HIP2 or Ubiquitin-conjugating enzyme E2 K is a protein that in humans is encoded by the UBE2K gene. UBE2K belongs to the ubiquitin-conjugating enzyme family: it accepts ubiquitin from the E1 complex and catalyzes its covalent attachment to other proteins. It was shown to mediate the selective degradation of short-lived and abnormal proteins, such as the endoplasmic reticulum-associated degradation (ERAD) of misfolded lumenal proteins. HIP2 is expressed in all tissues but has high levels in brain, especially in cortex and striatum and at lower levels in cerebellum and brainstem. HIP2 was shown to bind selectively to a large region at the N terminus of huntingtin protein leading to its proteasomal degradation (see stage 4 in molecular model). Dysfunction of HIP2 activity causes inhibition of proteasome activity and intraneuronal accumulation of ubiquitin conjugates. Consequently, HIP2 is implicated in toxicity of neurodegenerative disorders.

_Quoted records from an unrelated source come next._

-- ==== Sys2Proof/Machine/Scalar.lean ====
section
/-! DEFINITION. The scalar words but loads, stores and special registers: arithmetic and logic (R83), bit counts and
fields (R84, R85), moves (R86), compares and condition logic (R87, R88), control transfer (R89 to R92) and the
return-queue pop (R95). -/
namespace Sys2Proof.Machine

/-- A scalar word: without its condition it retires with no effect (R81). -/
def runScalar (s : State) (i : Instr) (o : OpS) (f : State → Group → WordRes) : Host.Outcome State Fault Refusal :=
  runWord s i fun s g => if g.getC o.cond.toNat then f s g else .next s g

/-- Writes s[SD] and goes on. -/
def setSd (s : State) (g : Group) (o : OpS) (r : Word) : WordRes :=
  .next s (g.setS o.sd.toNat r) { regs := [{ kind := 5, num := o.sd.toNat }] }

/-- A binary operation on s[SA] and operand B (R83). -/
def scalar2 (s : State) (i : Instr) (o : OpS) (f : Word → Word → Word) : Host.Outcome State Fault Refusal :=
  runScalar s i o fun s g => setSd s g o (f (g.getS o.sa.toNat) (g.srcB o))

/-- A division: a zero divisor traps (R83). -/
def scalarDiv (s : State) (i : Instr) (o : OpS) (op : Nat) (f : Int → Int → Int) : Host.Outcome State Fault Refusal :=
  runScalar s i o fun s g =>
    if g.srcB o = 0 then .trap (mkTrap 5 1 op)
    else setSd s g o (BitVec.ofInt 64 (f (g.getS o.sa.toNat).toInt (g.srcB o).toInt))

def execSadd (o : OpS) (s : State) : Host.Outcome State Fault Refusal := scalar2 s (.sadd o) o (· + ·)
def execSsub (o : OpS) (s : State) : Host.Outcome State Fault Refusal := scalar2 s (.ssub o) o (· - ·)
def execSmul (o : OpS) (s : State) : Host.Outcome State Fault Refusal := scalar2 s (.smul o) o (· * ·)
def execSmulh (o : OpS) (s : State) : Host.Outcome State Fault Refusal :=
  scalar2 s (.smulh o) o fun a b => BitVec.ofInt 64 (a.toInt * b.toInt / 2 ^ 64)
def execSdiv (o : OpS) (s : State) : Host.Outcome State Fault Refusal := scalarDiv s (.sdiv o) o 4 Int.tdiv
def execSrem (o : OpS) (s : State) : Host.Outcome State Fault Refusal :=
  scalarDiv s (.srem o) o 5 fun a b => a - b * Int.tdiv a b
def execSand (o : OpS) (s : State) : Host.Outcome State Fault Refusal := scalar2 s (.sand o) o (· &&& ·)
def execSor (o : OpS) (s : State) : Host.Outcome State Fault Refusal := scalar2 s (.sor o) o (· ||| ·)
def execSxor (o : OpS) (s : State) : Host.Outcome State Fault Refusal := scalar2 s (.sxor o) o (· ^^^ ·)
def execSshl (o : OpS) (s : State) : Host.Outcome State Fault Refusal :=
  scalar2 s (.sshl o) o fun a b => a <<< (b.toNat % 64)
def execSshr (o : OpS) (s : State) : Host.Outcome State Fault Refusal :=
  scalar2 s (.sshr o) o fun a b => a >>> (b.toNat % 64)
def execSsra (o : OpS) (s : State) : Host.Outcome State Fault Refusal :=
  scalar2 s (.ssra o) o fun a b => a.sshiftRight (b.toNat % 64)
def execSmin (o : OpS) (s : State) : Host.Outcome State Fault Refusal :=
  scalar2 s (.smin o) o fun a b => if a.sle b then a else b
def execSmax (o : OpS) (s : State) : Host.Outcome State Fault Refusal :=
  scalar2 s (.smax o) o fun a b => if b.sle a then a else b
def execSminu (o : OpS) (s : State) : Host.Outcome State Fault Refusal :=
  scalar2 s (.sminu o) o fun a b => if a ≤ b then a else b
def execSmaxu (o : OpS) (s : State) : Host.Outcome State Fault Refusal :=
  scalar2 s (.smaxu o) o fun a b => if b ≤ a then a else b

def execSclz (o : OpS) (s : State) : Host.Outcome State Fault Refusal :=
  scalar2 s (.sclz o) o fun a _ => BitVec.ofNat 64 (((List.range 64).takeWhile fun i => !a.getLsbD (63 - i)).length)
def execSpopc (o : OpS) (s : State) : Host.Outcome State Fault Refusal :=
  scalar2 s (.spopc o) o fun a _ => BitVec.ofNat 64 (popcount a.toNat 64)

/-- Position and length of a bit field (R85). -/
def fieldPos (o : OpS) : Nat := o.imm.toNat % 64
def fieldLen (o : OpS) : Nat := o.imm.toNat / 256 % 64 + 1

def execSext (o : OpS) (s : State) : Host.Outcome State Fault Refusal :=
  runScalar s (.sext o) o fun s g =>
    let n := fieldLen o
    let f := (g.getS o.sa.toNat).toNat / 2 ^ fieldPos o % 2 ^ n
    setSd s g o (BitVec.ofInt 64 ((f : Int) - if f.testBit (n - 1) then 2 ^ n else 0))

def execSins (o : OpS) (s : State) : Host.Outcome State Fault Refusal :=
  runScalar s (.sins o) o fun s g =>
    let p := fieldPos o
    let n := fieldLen o
    let d := (g.getS o.sd.toNat).toNat
    setSd s g o (BitVec.ofNat 64 (d - d / 2 ^ p % 2 ^ n * 2 ^ p + (g.getS o.sa.toNat).toNat % 2 ^ n * 2 ^ p))

def execSsel (o : OpS) (s : State) : Host.Outcome State Fault Refusal :=
  runScalar s (.ssel o) o fun s g =>
    setSd s g o (if g.getC (o.imm.toNat % 8) then g.getS o.sa.toNat else g.getS o.sb.toNat)
def execSmov (o : OpS) (s : State) : Host.Outcome State Fault Refusal :=
  runScalar s (.smov o) o fun s g => setSd s g o (g.srcB o)
def execSli (o : OpS) (s : State) : Host.Outcome State Fault Refusal :=
  runScalar s (.sli o) o fun s g => setSd s g o (o.imm.setWidth 64)
def execSlih (o : OpS) (s : State) : Host.Outcome State Fault Refusal :=
  runScalar s (.slih o) o fun s g => setSd s g o (o.imm ++ (g.getS o.sd.toNat).extractLsb' 0 32)

/-- Writes the condition bit that SD names (R87, R88). -/
def setCd (s : State) (g : Group) (o : OpS) (b : Bool) : WordRes :=
  .next s (g.setC o.sd.toNat b) { regs := if o.sd.toNat = 7 then [] else [{ kind := 6, num := o.sd.toNat }] }

def scalarCmp (s : State) (i : Instr) (o : OpS) (r : IRel) : Host.Outcome State Fault Refusal :=
  runScalar s i o fun s g => setCd s g o (r.eval (g.getS o.sa.toNat) (g.srcB o))

def execScmpEq (o : OpS) (s : State) : Host.Outcome State Fault Refusal := scalarCmp s (.scmpEq o) o .eq
def execScmpNe (o : OpS) (s : State) : Host.Outcome State Fault Refusal := scalarCmp s (.scmpNe o) o .ne
def execScmpLt (o : OpS) (s : State) : Host.Outcome State Fault Refusal := scalarCmp s (.scmpLt o) o .lt
def execScmpLe (o : OpS) (s : State) : Host.Outcome State Fault Refusal := scalarCmp s (.scmpLe o) o .le
def execScmpLtu (o : OpS) (s : State) : Host.Outcome State Fault Refusal := scalarCmp s (.scmpLtu o) o .ltu
def execScmpLeu (o : OpS) (s : State) : Host.Outcome State Fault Refusal := scalarCmp s (.scmpLeu o) o .leu

def execCand (o : OpS) (s : State) : Host.Outcome State Fault Refusal :=
  runScalar s (.cand o) o fun s g => setCd s g o (g.getC o.sa.toNat && g.getC o.sb.toNat)
def execCor (o : OpS) (s : State) : Host.Outcome State Fault Refusal :=
  runScalar s (.cor o) o fun s g => setCd s g o (g.getC o.sa.toNat || g.getC o.sb.toNat)
def execCnot (o : OpS) (s : State) : Host.Outcome State Fault Refusal :=
  runScalar s (.cnot o) o fun s g => setCd s g o (!g.getC o.sa.toNat)

-- ## control transfer

def execBra (o : OpS) (s : State) : Host.Outcome State Fault Refusal :=
  runScalar s (.bra o) o fun s g => .done s g (branchTarget g.pc o.imm) {}

/-- `bcc` transfers when its COND bit is 0 (R90). -/
def execBcc (o : OpS) (s : State) : Host.Outcome State Fault Refusal :=
  runWord s (.bcc o) fun s g => if g.getC o.cond.toNat then .next s g else .done s g (branchTarget g.pc o.imm) {}

def execCall (o : OpS) (s : State) : Host.Outcome State Fault Refusal :=
  runScalar s (.call o) o fun s g => .done s (g.setS 63 (g.pc + 8)) (branchTarget g.pc o.imm) { regs := [{ kind := 5, num := 63 }] }

/-- A transfer to a register's value, which must be a multiple of 8 (R91). A jump makes no access, so bits 66:64 of the detail of R303,
log2 of an access size, hold 0 (DESIGN CHOICE, log entry 103). -/
def jump (s : State) (g : Group) (t : Word) : WordRes :=
  if t.extractLsb' 0 3 = 0 then .done s g t {} else .trap (mkTrap 8 2 t.toNat)

def execRet (o : OpS) (s : State) : Host.Outcome State Fault Refusal :=
  runScalar s (.ret o) o fun s g => jump s g (g.getS 63)
def execJr (o : OpS) (s : State) : Host.Outcome State Fault Refusal :=
  runScalar s (.jr o) o fun s g => jump s g (g.getS o.sa.toNat)

def execLoop (o : OpS) (s : State) : Host.Outcome State Fault Refusal :=
  runScalar s (.loop o) o fun s g =>
    let n := g.getS o.sa.toNat
    if n = 0 then .next s g
    else
      let g' := g.setS o.sa.toNat (n - 1)
      .done s g' (if n - 1 = 0 then g.pc + 8 else branchTarget g.pc o.imm) { regs := [{ kind := 5, num := o.sa.toNat }] }

/-- Removes the oldest entry of the return queue; an empty queue traps, since every older `vput` has already
appended (R28, R95). A `vput` that waited for the slot appends, and the words behind it leave the forward queue. -/
def execSpop (o : OpS) (s : State) : Host.Outcome State Fault Refusal :=
  runScalar s (.spop o) o fun s g =>
    match g.rq with
    | [] => .trap (mkTrap 13 16 0)
    | x :: r => setSd s { (if 16 < g.rq.length then g.movedUp else g) with rq := r } o (x.setWidth 64)

end Sys2Proof.Machine
end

Fluorescent image of Hela cell stained with HIP2 Antibody (Center) (Cat#AP2114c/SH030911H). Hela cells were fixed with 4% PFA (20 min), permeabilized with Triton X-100 (0.1%, 10 min), then incubated with HIP2 primary antibody (1:25, 1 h at 37°C). For secondary antibody, Alexa Fluor® 488 conjugated donkey anti-rabbit antibody (green) was used (1:400, 50 min at 37°C). Cytoplasmic actin was counterstained with Alexa Fluor® 555 (red) conjugated Phalloidin (7units/ml, 1 h at 37°C). HIP2 is localized to cytoplasm.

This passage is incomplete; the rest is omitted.